Final answer:
We have formulated the null and alternative hypotheses for testing whether there's a difference in the mean price for used cars at the Kansas City dealership from the national mean. The p-value can't be provided without conducting the actual hypothesis test. At a significance level of 0.05, the null hypothesis is rejected if the p-value is less than 0.05, otherwise it is not rejected.
Step-by-step explanation:
To determine whether the mean price for used cars at the Kansas City dealership differs from the national mean of $10,192, we can formulate the following hypotheses:
- The null hypothesis (H0): μ = $10,192, which indicates that there is no difference between the national mean and the dealership's mean price.

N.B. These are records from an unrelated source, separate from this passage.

-- ==== Sys2Proof/Machine/Almanac.lean ====
section
/-! DEFINITION. Almanac records: decrements, host writes and checks (R183 to R187), the retirement of teams and grids (R111, R191),
commit tasks (R253 to R259) and Vigil (R260 to R264). -/

namespace Sys2Proof.Machine

/-! ### The status block (R111, R112) -/

/-- The order of faults: TIME, then team, then group. -/
def faultRank (f : Nat × Nat × Nat × BitVec 8) : Nat := (f.1 * 2 ^ 32 + f.2.1) * 16 + f.2.2.1

/-- The earlier of two faults. -/
def earlierFault (a b : Option (Nat × Nat × Nat × BitVec 8)) : Option (Nat × Nat × Nat × BitVec 8) :=
  match a, b with
  | none, y => y
  | x, none => x
  | some x, some y => if faultRank y < faultRank x then some y else some x

/-- A group ended HALTED or FROZEN. -/
def Group.broken (g : Group) : Bool := g.st == .halted || g.st == .frozen

/-- What an ended group adds to its grid's status. -/
def Grid.fold (x : Grid) (g : Group) : Grid :=
  { x with
    flags := x.flags ||| g.flags
    assists := x.assists + g.assists
    first := earlierFault x.first (g.fault.map fun f => (f.1, g.teamIndex, g.gidx, f.2))
    broken := if g.broken then x.broken ++ [g.order] else x.broken }

/-- The status block of a grid (Table 4-11). -/
def Grid.statusBlock (x : Grid) : List Byte :=
  let ff := match x.first with
    | some f => f.2.2.2.toNat * 2 ^ 32 + f.2.2.1 * 2 ^ 48 + f.2.1 * 2 ^ 64
    | none => 0
  toBytes 64 (x.flags.toNat + ff + x.assists % 2 ^ 64 * 2 ^ 128 + x.broken.length * 2 ^ 192 + 2 ^ 256)

/-- The first fault's cause; a window error found at publish has none (R258). -/
def Grid.faultCause (x : Grid) : Nat :=
  match x.first with
  | some f => f.2.2.2.toNat
  | none => Cause.uncorrectable.code

/-- Write the status block. -/
def State.writeStatus (s : State) (x : Grid) : State := s.deviceWrite x.ctx (recStatblk x.record) x.statusBlock

/-- A grid is gone. -/
def State.dropGrid (s : State) (key : Nat) : State := { s with grids := serase key s.grids }

/-- The end of a grid that is no commit task: the status block, then DONE (R111, R253). One whose block cannot be written fails. -/
def State.finishGrid (s : State) (key : Nat) (x : Grid) : State :=
  let s1 := s.dropGrid key
  if (s.deviceFlat x.ctx (recStatblk x.record)).isSome then (s1.writeStatus x).recordDone x.ctx x.index
  else s1.recordFailed x.ctx x.index Cause.pageFault.code

/-! ### Team retirement (R191) -/

/-- The output digest of a published line (R261). -/
def CLine.digest (l : CLine) (ctx : Nat) : Nat :=
  lineDigest ctx (toBytes 8 (l.addr * 128) ++ toBytes 16 l.mask.toNat
    ++ (List.range 128).map fun i => if l.mask.getLsbD i then l.data.extractLsb' (8 * i) 8 else 0)

/-- The sum of the digests of some lines. -/
def digestSum (ctx : Nat) (start : Nat) (l : List CLine) : Nat := l.foldl (fun n c => (n + c.digest ctx) % 2 ^ 128) start

/-- Remove a team from its core: EXITED groups leave their slots; HALTED and FROZEN ones keep theirs until the host releases them. -/
def State.emptyTeam (s : State) (key : Nat) (t : Team) (everyone : Bool) : State :=
  let ctx := s.teamCtx t
  let goes (g : Group) : Bool := g.team == key && !g.broken && (everyone || g.st == .exited)
  let stays (p : Nat × Group) : Nat × Group := if p.2.team = key then (p.1, { p.2 with team := detachedKey key }) else p
  let asked := pagesAsked ((s.teamGroups key).map Prod.snd) ++ (s.coreAt t.core).mcmds.filterMap fun m => if m.team = key then m.pageReq else none
  let s0 := ((s.forgetPages asked).freeMatrix key t).dropResume key
  let s1 : State := { s0 with
    groups := (s0.groups.filter fun p => !goes p.2).map stays
    teams := serase key s0.teams }
  let c := s1.coreAt t.core
  let mine : List MCmd := c.mcmds.filter fun m => m.team == key
  let s2 := mine.foldl (fun (u : State) m => u.releaseLocks m.id)
    (s1.setCore t.core { c with mcmds := c.mcmds.filter fun m => m.team != key })
  s2.leaveCore t.core ctx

- The alternative hypothesis (H1): μ ≠ $10,192, signifying that there is a difference between the national mean and the dealership's mean price.
The p-value is a probability that measures the evidence against the null hypothesis. Without specific test statistics, such as the t-score, and without conducting the actual hypothesis test using the sample data, it is impossible to provide the p-value.
For concluding the hypothesis test at a significance level (α) of 0.05, you would compare the p-value to α. If the p-value is less than α, you reject the null hypothesis since there is sufficient evidence to support a significant difference between the dealership's mean price and the national mean. If the p-value is greater than α, you would fail to reject the null hypothesis since there is insufficient evidence to conclude a significant difference.